At the age of twelve, Sophie Caco is sent from her impoverished village of Croix-des-Rosets to New York, to be reunited with a mother she barely remembers. There she discovers secrets that no child should ever know, and a legacy of shame that can be healed only when she returns to Haiti--to the women who first reared her. What ensues is a passionate journey through a landscape charged with the supernatural and scarred by political violence, in a novel that bears witness to the traditions, suffering, and wisdom of an entire people.

Editorial Review

Oprah Book Club® Selection, May 1998: "I come from a place where breath, eyes and memory are one, a place from which you carry your past like the hair on your head. Where women return to their children as butterflies or as tears in the eyes of the statues that their daughters pray to." The place is Haiti and the speaker is Sophie, the heroine of Edwidge Danticat's novel, "Breath, Eyes, Memory." Like her protagonist, Danticat is also Haitian; like her, she was raised in Haiti by an aunt until she came to the United States at age 12. Indeed, in her short stories, Danticat has often drawn on her background to fund her fiction, and she continues to do so in her debut novel.

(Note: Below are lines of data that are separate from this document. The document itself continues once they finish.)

-- ==== Sys2Proof/Tests/Slice0.lean ====
section
/-! SUPPORT. Tests: the well-formedness smoke tests, words decoded as spec/ writes them, one-step tests against
95_test_vectors.md (its names: D-5, P-1, …), and for every obligation with hypotheses a concrete case that meets them. -/

namespace Sys2Proof.Tests

open Sys2Proof Sys2Proof.Machine

/-! ## Helpers -/

/-- Bytes from their numbers. -/
def bytesOf (numbers : List Nat) : List Byte := numbers.map (BitVec.ofNat 8)

/-- `exec` answers a next state. -/
def completes (i : Instr) (s : State) : Bool :=
  match exec i s with
  | .next _ => true
  | .fault _ => false
  | .refused _ => false

/-- The next state, where there is one. -/
def after (i : Instr) (s : State) : State :=
  match exec i s with
  | .next t => t
  | .fault _ => s
  | .refused _ => s

theorem exec_after {i : Instr} {s : State} (h : completes i s = true) : exec i s = .next (after i s) := by
  unfold completes at h
  unfold after
  split at h <;> simp_all

/-- `step` answers a next state. -/
def steps (s : State) : Bool :=
  match step s with
  | .next _ => true
  | .fault _ => false
  | .refused _ => false

/-- The state one step on, where there is one. -/
def stepped (s : State) : State :=
  match step s with
  | .next t => t
  | .fault _ => s
  | .refused _ => s

theorem step_stepped {s : State} (h : steps s = true) : step s = .next (stepped s) := by
  unfold steps at h
  unfold stepped
  split at h <;> simp_all

/-- RESET and LOADRX. -/
def received (numbers : List Nat) : State := loadrx (bytesOf numbers) State.reset

/-- RESET, `ENCODE 1, 1, 0, qty`, LOADRX. -/
def exchange (qty : U16) (numbers : List Nat) : State :=
  loadrx (bytesOf numbers) (after (.encode 1#16 1#8 0#16 qty) State.reset)

/-- Twelve values and then `more`: a response with `count` values in all (section 2.5's R12 when count = 12). -/
def response (lengthLow count : Nat) (more : List Nat) : List Nat :=
  [0x00, 0x01, 0x00, 0x00, 0x00, lengthLow, 0x01, 0x03, 2 * count] ++
    [0x00, 0x00, 0xFE, 0x0C, 0x00, 0x02, 0x01, 0xF4, 0x00, 0x01, 0x00, 0xFA, 0x00, 0x00, 0x00, 0x00, 0xFF, 0xFF,
      0xFF, 0x06, 0x00, 0x03] ++ more

/-- Section 2.5's `R12`. -/
def r12 : List Nat := response 0x1B 12 [0x00, 0x00]

/-- The 35-byte response of V-5. -/
def r13 : List Nat := response 0x1D 13 [0x00, 0x00, 0x00, 0x63]

/-- The 31-byte response of V-3. -/
def r11 : List Nat := response 0x19 11 []

/-- D-25. -/
def d25 : List Nat := [0x00, 0x01, 0x00, 0x00, 0x00, 0x07, 0x01, 0x03, 0x04, 0xFE, 0x0C, 0x00, 0x02]

/-- D-27: D-25 with a foreign header. -/
def d27 : List Nat := [0xFF, 0xFF, 0x12, 0x34, 0x00, 0x00, 0x99, 0x03, 0x04, 0xFE, 0x0C, 0x00, 0x02]

/-- D-30's 263 bytes: 127 values 257 i + 1. -/
def d30 : List Nat :=
  [0x00, 0x09, 0x00, 0x00, 0x01, 0x01, 0x01, 0x03, 0xFE] ++ (List.range 127).flatMap (fun i => [i, i + 1])

/-- The header `00 01 00 00 00 03 01`. -/
def header3 : Mbap := ⟨1#16, 0#16, 3#16, 1#8⟩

The story begins in Haiti, on Mother's Day, when young Sophie discovers that she is about to leave the only home she has ever known with her Tante Atie in Croix-des-Rosets, Haiti, to go live with her mother in New York City. These early chapters in Haiti are lovely, subtly evoking the tender, painful relationship between the motherless child and the childless woman who feels honor bound to guard the natural mother's rights to the girl's affections above her own. Presented with a Mother's Day card, Tante Atie responds: "'It is for a mother, your mother.' She motioned me away with a wave of her hand. 'When it is Aunt's Day, you can make me one.'" Danticat also uses these pages to limn a vibrant portrait of life in Haiti from the cups of ginger tea and baskets of cassava bread served at community potlucks to the folk tales of a "people in Guinea who carry the sky on their heads."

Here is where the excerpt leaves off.